CBT and ERP therapy are often used together and are highly complementary in treating “just right” OCD.

Additional and Adjunct Treatments

For many adults, OCD responds best to a combination of approaches:

  • Dialectical Behavior Therapy (DBT): Particularly useful when OCD co-occurs with emotional dysregulation or borderline presentations. Our DBT program incorporates distress tolerance and emotion regulation skills that support ERP work.
  • Medication: Selective serotonin reuptake inhibitors (SSRIs) are often used alongside therapy for OCD. A psychiatrist may evaluate whether medication may support treatment progress.
  • Acceptance and Commitment Therapy: To build psychological flexibility by teaching individuals how to live with unfomfortable thoughts and sensations rather that constantly correcting them.
  • Holistic and integrative therapies: Holistic healing approaches including yoga, breathwork, and mindfulness-based practices may support emotional regulation and nervous system regulation as part of a broader treatment plan.
  • Psychotherapy: Individual psychotherapy provides a consistent, confidential space to process the emotional burden of OCD and work through underlying contributors.

When to Seek Help

Consider reaching out for a professional evaluation if you or someone you love is experiencing:

  • Spending one or more hours per day engaged in rituals or compulsive behaviors related to “rightness” or completeness
  • Significant distress caused by an inability to feel that a task, action, or sensation is “complete”
  • Difficulty leaving the house, completing work, or maintaining relationships due to these patterns
  • A sense of being “stuck” in cycles that feel impossible to break alone
  • Prior treatment for OCD that did not fully address sensory-driven or perfectionism-related symptoms

OCD is a treatable condition. Reaching out is not a sign of weakness, it is often the most courageous step a person can take.

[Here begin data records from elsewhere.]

-- ==== Sys2Proof/Safety.lean ====
section
/-! DEFINITION. What a good state is: the invariants of the rules, and a run computing the digest of a
message. -/

namespace Sys2Proof

/-- The host operations of 30 R87; the rest are the sequencer's micro-operations (30 R89). -/
def Instr.isHost : Instr → Bool
  | .hnop => true
  | .hwrMsg _ _ => true
  | .hwrLen _ => true
  | .hstart => true
  | .hrdStatus => true
  | .hrdDigest _ => true
  | .hrdIv _ => true
  | .hrdK _ => true
  | .hrdLen => true
  | .uHinit => false
  | .uPadcopy => false
  | .uPadmark => false
  | .uPadzero => false
  | .uPadlen => false
  | .uSchload => false
  | .uSchexp => false
  | .uCmpinit => false
  | .uCmpround => false
  | .uCmpfold => false

end Sys2Proof

namespace Sys2Proof.Machine

/-- The two memories are in canonical form and hold bytes at their own addresses only (20 R51, R52). -/
def State.MemoriesWf (s : State) : Prop :=
  s.msg.wf ∧ s.pad.wf ∧ (∀ c ∈ s.msg, c.1 < s.cfg.msgCap.val) ∧ (∀ c ∈ s.pad, c.1 < s.padCap)

/-- The invariants of the flags, 10 R28. -/
def State.FlagsWf (s : State) : Prop :=
  (s.busy = true → s.valid = false ∧ s.err = false) ∧ (s.valid = true → s.err = false) ∧
    (s.err = true ↔ s.ecause = 1) ∧ (s.ecause = 0 ∨ s.ecause = 1)

/-- What holds of the counters in each phase: the preconditions of the micro-operations' rules (41 R134
to R137, 42 R156, R157, 43 R178) and the bounds of 10 R25. While the core is idle nothing is asked. -/
def State.CountersWf (s : State) : Prop :=
  (s.busy = true → s.len.toNat ≤ s.cfg.msgCap.val) ∧
  match s.ph with
  | .idle => True
  | .hInit => True
  | .padCopy => s.pp.toNat < s.len.toNat
  | .padMark => s.pp = s.len
  | .padZero => s.len.toNat < s.pp.toNat ∧ s.pp.toNat + 8 < 64 * nblk s.len.toNat
  | .padLen => s.pp.toNat + 8 = 64 * nblk s.len.toNat
  | .schLoad => s.pp.toNat = 64 * nblk s.len.toNat ∧ s.blk.toNat < nblk s.len.toNat ∧ s.t.toNat ≤ 15
  | .schExp =>
    s.pp.toNat = 64 * nblk s.len.toNat ∧ s.blk.toNat < nblk s.len.toNat ∧ 16 ≤ s.t.toNat ∧ s.t.toNat ≤ 63
  | .cmpInit => s.pp.toNat = 64 * nblk s.len.toNat ∧ s.blk.toNat < nblk s.len.toNat ∧ s.t = 64
  | .cmpRound => s.pp.toNat = 64 * nblk s.len.toNat ∧ s.blk.toNat < nblk s.len.toNat ∧ s.t.toNat ≤ 63
  | .cmpFold => s.pp.toNat = 64 * nblk s.len.toNat ∧ s.blk.toNat < nblk s.len.toNat ∧ s.t = 64

/-- Every byte of `PAD` the padder has passed holds a value, so `U_SCHLOAD` draws none (10 R33). -/
def State.PaddedHeld (s : State) : Prop :=
  s.ph ≠ .idle → s.ph ≠ .hInit → ∀ q < s.pp.toNat, (s.pad.read q).isSome = true

/-- The invariant of the machine. -/
def State.Inv (s : State) : Prop :=
  s.MemoriesWf ∧ s.FlagsWf ∧ s.CountersWf ∧ s.PaddedHeld

/-- How many sequencer steps of the run are still to come (44 R202, R203). -/
def State.stepsLeft (s : State) : Nat :=
  let l := s.len.toNat
  let n := nblk l
  match s.ph with
  | .idle => 0
  | .hInit => runLength l
  | .padCopy => (l - s.pp.toNat) + zfill l + 2 + 130 * n
  | .padMark => zfill l + 2 + 130 * n
  | .padZero => (64 * n - 8 - s.pp.toNat) + 1 + 130 * n
  | .padLen => 1 + 130 * n
  | .schLoad => (130 - s.t.toNat) + 130 * (n - 1 - s.blk.toNat)
  | .schExp => (130 - s.t.toNat) + 130 * (n - 1 - s.blk.toNat)
  | .cmpInit => 66 + 130 * (n - 1 - s.blk.toNat)
  | .cmpRound => (65 - s.t.toNat) + 130 * (n - 1 - s.blk.toNat)
  | .cmpFold => 1 + 130 * (n - 1 - s.blk.toNat)

/-- `MSG[0 .. LEN-1]` holds the message `m` (20 R51). -/
def State.HoldsMessage (s : State) (m : List Byte) : Prop :=
  s.len.toNat = m.length ∧ ∀ p < m.length, s.msg.read p = m[p]?

/-- What a run on a message whose padding is `p` has computed so far, phase by phase: the prefix of `p` in
`PAD` (20 R52), the words of `schedule` (42 R158), the rounds done (43 R180), the chaining value (43 R181). -/
def State.ComputingPadded (s : State) (p : List Byte) : Prop :=
  let w := schedule (block p s.blk.toNat)
  let padded := ∀ q < s.pp.toNat, s.pad.read q = p[q]?
  let chained := s.hash = chain p s.blk.toNat
  match s.ph with
  | .idle => False
  | .hInit => True
  | .padCopy => padded ∧ s.hash = Rom.iv
  | .padMark => padded ∧ s.hash = Rom.iv
  | .padZero => padded ∧ s.hash = Rom.iv
  | .padLen => padded ∧ s.hash = Rom.iv
  | .schLoad => padded ∧ chained ∧ ∀ i < s.t.toNat, s.schedAt i = w[i]?
  | .schExp => padded ∧ chained ∧ ∀ i < s.t.toNat, s.schedAt i = w[i]?
  | .cmpInit => padded ∧ chained ∧ ∀ i < 64, s.schedAt i = w[i]?
  | .cmpRound =>
    padded ∧ chained ∧ (∀ i < 64, s.schedAt i = w[i]?) ∧
      s.vars = rounds w (Vars.ofVector s.hash) s.t.toNat
  | .cmpFold =>
    padded ∧ chained ∧ s.vars = rounds w (Vars.ofVector s.hash) 64

/-- A run on the message `m`, which has a padding (41 R133), is in progress and has computed what it
should have so far. -/
def State.Computing (s : State) (m : List Byte) : Prop :=
  s.HoldsMessage m ∧ ∃ p, padMessage m = some p ∧ s.ComputingPadded p

/-- The run on `m` is over and its digest is to be read (44 R204, R211). -/
def State.Finished (s : State) (m : List Byte) : Prop :=
  s.ph = .idle ∧ s.valid = true ∧ s.err = false ∧
    ∃ d, sha256 m = some d ∧ ∀ j < 32, s.dig j = d[j]?

/-- The next step is a reset event. -/
def State.resetNext (s : State) : Bool :=
  match s.inputs with
  | .reset :: _ => true
  | _ => false

/-- The next step is a host's `HSTART`. -/
def State.startNext (s : State) : Bool :=
  match s.inputs with
  | .host w :: _ => w.hop == 3
  | _ => false

/-- The next step is the sequencer's own. -/
def State.sequencerNext (s : State) : Bool :=
  match s.inputs with
  | [] => true
  | .sequencer :: _ => true
  | _ => false

/-- Coming moves without a reset event and without a reserved host operation code. -/
def quietInputs (inputs : List Input) : Prop :=
  ∀ i ∈ inputs, match i with
    | .host w => w.hop ≤ 8
    | .sequencer => True
    | .reset => False

end Sys2Proof.Machine
end

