/-- 42 R150, R152, 00 R8: addition of two words and of several is modulo 2^32 and keeps no carry, `and`,
`xor` and `not` act on each bit alone, `not x` is 2^32 - 1 - x, and the shift divides. -/
def Obligations.AddWrapsAndShiftDivides : Prop :=
  (∀ x y : Word, (add32 x y).toNat = (x.toNat + y.toNat) % 2 ^ 32) ∧
  (∀ ws : List Word, (ws.foldl add32 0).toNat = (ws.map BitVec.toNat).sum % 2 ^ 32) ∧
  (∀ x y : Word, ∀ i < 32, (x &&& y).getLsbD i = (x.getLsbD i && y.getLsbD i) ∧
    (x ^^^ y).getLsbD i = (x.getLsbD i ^^ y.getLsbD i) ∧ (~~~x).getLsbD i = !x.getLsbD i) ∧
  (∀ x : Word, (~~~x).toNat = 2 ^ 32 - 1 - x.toNat) ∧
  ∀ (x : Word) (n : Nat), n ≤ 31 → (shr x n).toNat = x.toNat / 2 ^ n

/-- 43 R173, R174: `ch` chooses each bit, and `maj` is the bit held by at least two of the three, in
whatever order they come. -/
def Obligations.ChooseAndMajorityBitByBit : Prop :=
  ∀ (x y z : Word) (i : Nat), i < 32 →
    (ch x y z).getLsbD i = (if x.getLsbD i then y.getLsbD i else z.getLsbD i) ∧
    (maj x y z).getLsbD i =
      decide (2 ≤ (x.getLsbD i).toNat + (y.getLsbD i).toNat + (z.getLsbD i).toNat) ∧
    maj x y z = maj y x z ∧ maj x y z = maj x z y

/-- 42 R153, R154, 43 R171, R172: the four mixing functions bit by bit, with the rotation amounts of the
rules; the schedule's two take a shift, which brings in zeros. -/
def Obligations.SigmaFunctionsBitByBit : Prop :=
  ∀ (x : Word) (i : Nat), i < 32 →
    (ssig0 x).getLsbD i =
      ((x.getLsbD ((i + 7) % 32) ^^ x.getLsbD ((i + 18) % 32)) ^^ (decide (i + 3 < 32) && x.getLsbD (i + 3))) ∧
    (ssig1 x).getLsbD i =
      ((x.getLsbD ((i + 17) % 32) ^^ x.getLsbD ((i + 19) % 32)) ^^ (decide (i + 10 < 32) && x.getLsbD (i + 10))) ∧
    (bsig0 x).getLsbD i =
      ((x.getLsbD ((i + 2) % 32) ^^ x.getLsbD ((i + 13) % 32)) ^^ x.getLsbD ((i + 22) % 32)) ∧
    (bsig1 x).getLsbD i =
      ((x.getLsbD ((i + 6) % 32) ^^ x.getLsbD ((i + 11) % 32)) ^^ x.getLsbD ((i + 25) % 32))

/-- 40 R112, R113: the two forms of `frac_bits` agree and are below 2^32; each `IV[k]` is
`frac_bits` of the exact square root of the `k`-th prime, in integers `isqrt(prime(k) * 2^64) mod 2^32`. -/
def Obligations.RomHoldsSquareRootFractions : Prop :=
  (∀ (x : ℝ) (n : Nat), 0 ≤ x → FracBits x n → n = ⌊x * 2 ^ 32⌋₊ % 2 ^ 32 ∧ n < 2 ^ 32) ∧
  ∀ (k : Nat) (h : k < 8),
    FracBits (Real.sqrt (Nat.nth Nat.Prime k : ℝ)) (Rom.iv[k]).toNat ∧
    (Rom.iv[k]).toNat = Nat.sqrt (Nat.nth Nat.Prime k * 2 ^ 64) % 2 ^ 32

/-- 40 R114: each `K[i]` is `frac_bits` of the exact cube root of the `i`-th prime, in integers
`icbrt(prime(i) * 2^96) mod 2^32`. -/
def Obligations.RomHoldsCubeRootFractions : Prop :=
  ∀ (i : Nat) (h : i < 64),
    FracBits ((Nat.nth Nat.Prime i : ℝ) ^ ((1 : ℝ) / 3)) (Rom.k[i]).toNat ∧
    ∃ r, r * r * r ≤ Nat.nth Nat.Prime i * 2 ^ 96 ∧
      Nat.nth Nat.Prime i * 2 ^ 96 < (r + 1) * (r + 1) * (r + 1) ∧ (Rom.k[i]).toNat = r % 2 ^ 32

/-! ### Padding and the digest as functions -/

/-- 41 R131, 90 C1, C5: the zero fill is the least that lands on 56 modulo 64, in closed form
`(55 - L) mod 64`, and the padded length, where there is a padding (41 R133), is 64 bytes for each of
`ceil((L + 9) / 64)` blocks. -/
def Obligations.PaddingLengths : Prop :=
  (∀ l : Nat,
    (l + 1 + zfill l) % 64 = 56 ∧
    (∀ z, (l + 1 + z) % 64 = 56 → zfill l ≤ z) ∧
    (zfill l : Int) = (55 - (l : Int)) % 64 ∧ zfill l ≤ 63 ∧
    nblk l = ⌈((l : ℚ) + 9) / 64⌉₊ ∧
    64 * nblk l = ⌈(8 * (l : ℚ) + 1 + 64) / 512⌉₊ * 64) ∧
  ∀ m p : List Byte, padMessage m = some p →
    p.length = m.length + 1 + zfill m.length + 8 ∧ p.length = 64 * nblk m.length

If you’re ready to talk about next steps, we invite you to verify your insurance coverage or call us directly: Call (844) 563-2563. Our team is here to answer your questions with warmth and without pressure.


Perfectionism OCD FAQs

Here are some questions people also ask about perfectionism OCD, types of OCD, and OCD treatment more generally:

Is “Just Right” OCD the Same as Perfectionism?

No. While “just right” OCD and perfectionism share some surface-level similarities, they are meaningfully different. Perfectionism involves high personal standards and a preference for doing things well. “Just right” OCD involves a compulsive, distressing cycle driven by an uncomfortable internal sensation that does not resolve without ritual, regardless of how well the task was actually performed. A person with “just right” OCD may not consider themselves a perfectionist at all.

What Are the Hallmark Compulsive Behaviors of Perfectionism OCD?

Common compulsions include repeating actions until they “feel right,” rearranging or reordering objects for symmetry, re-reading or re-writing, touching or tapping rituals, mental reviewing, and seeking reassurance from others. These behaviors are typically ego-dystonic (the person recognizes them as excessive) and are driven by discomfort rather than genuine desire.

How Can Someone Break the OCD Cycle?

The most evidence-supported approach is Exposure and Response Prevention (ERP), in which the person gradually confronts triggering situations while refraining from the compulsive response. With repeated practice, the brain learns that the uncomfortable sensation is tolerable and that it diminishes over time without the compulsion. Self-directed efforts to delay or limit compulsions may also help, but working with a trained OCD therapist typically produces the most durable results.

What Is the Best Therapy for “Just Right” OCD?

ERP (Exposure and Response Prevention) is widely considered the first-line psychotherapy for OCD, including the “just right” subtype. CBT is often used in conjunction with ERP to address the cognitive patterns that maintain the cycle. For adults with co-occurring conditions such as depression, anxiety, or trauma, an integrated residential program, combining multiple evidence-informed approaches, may offer a more comprehensive path to recovery.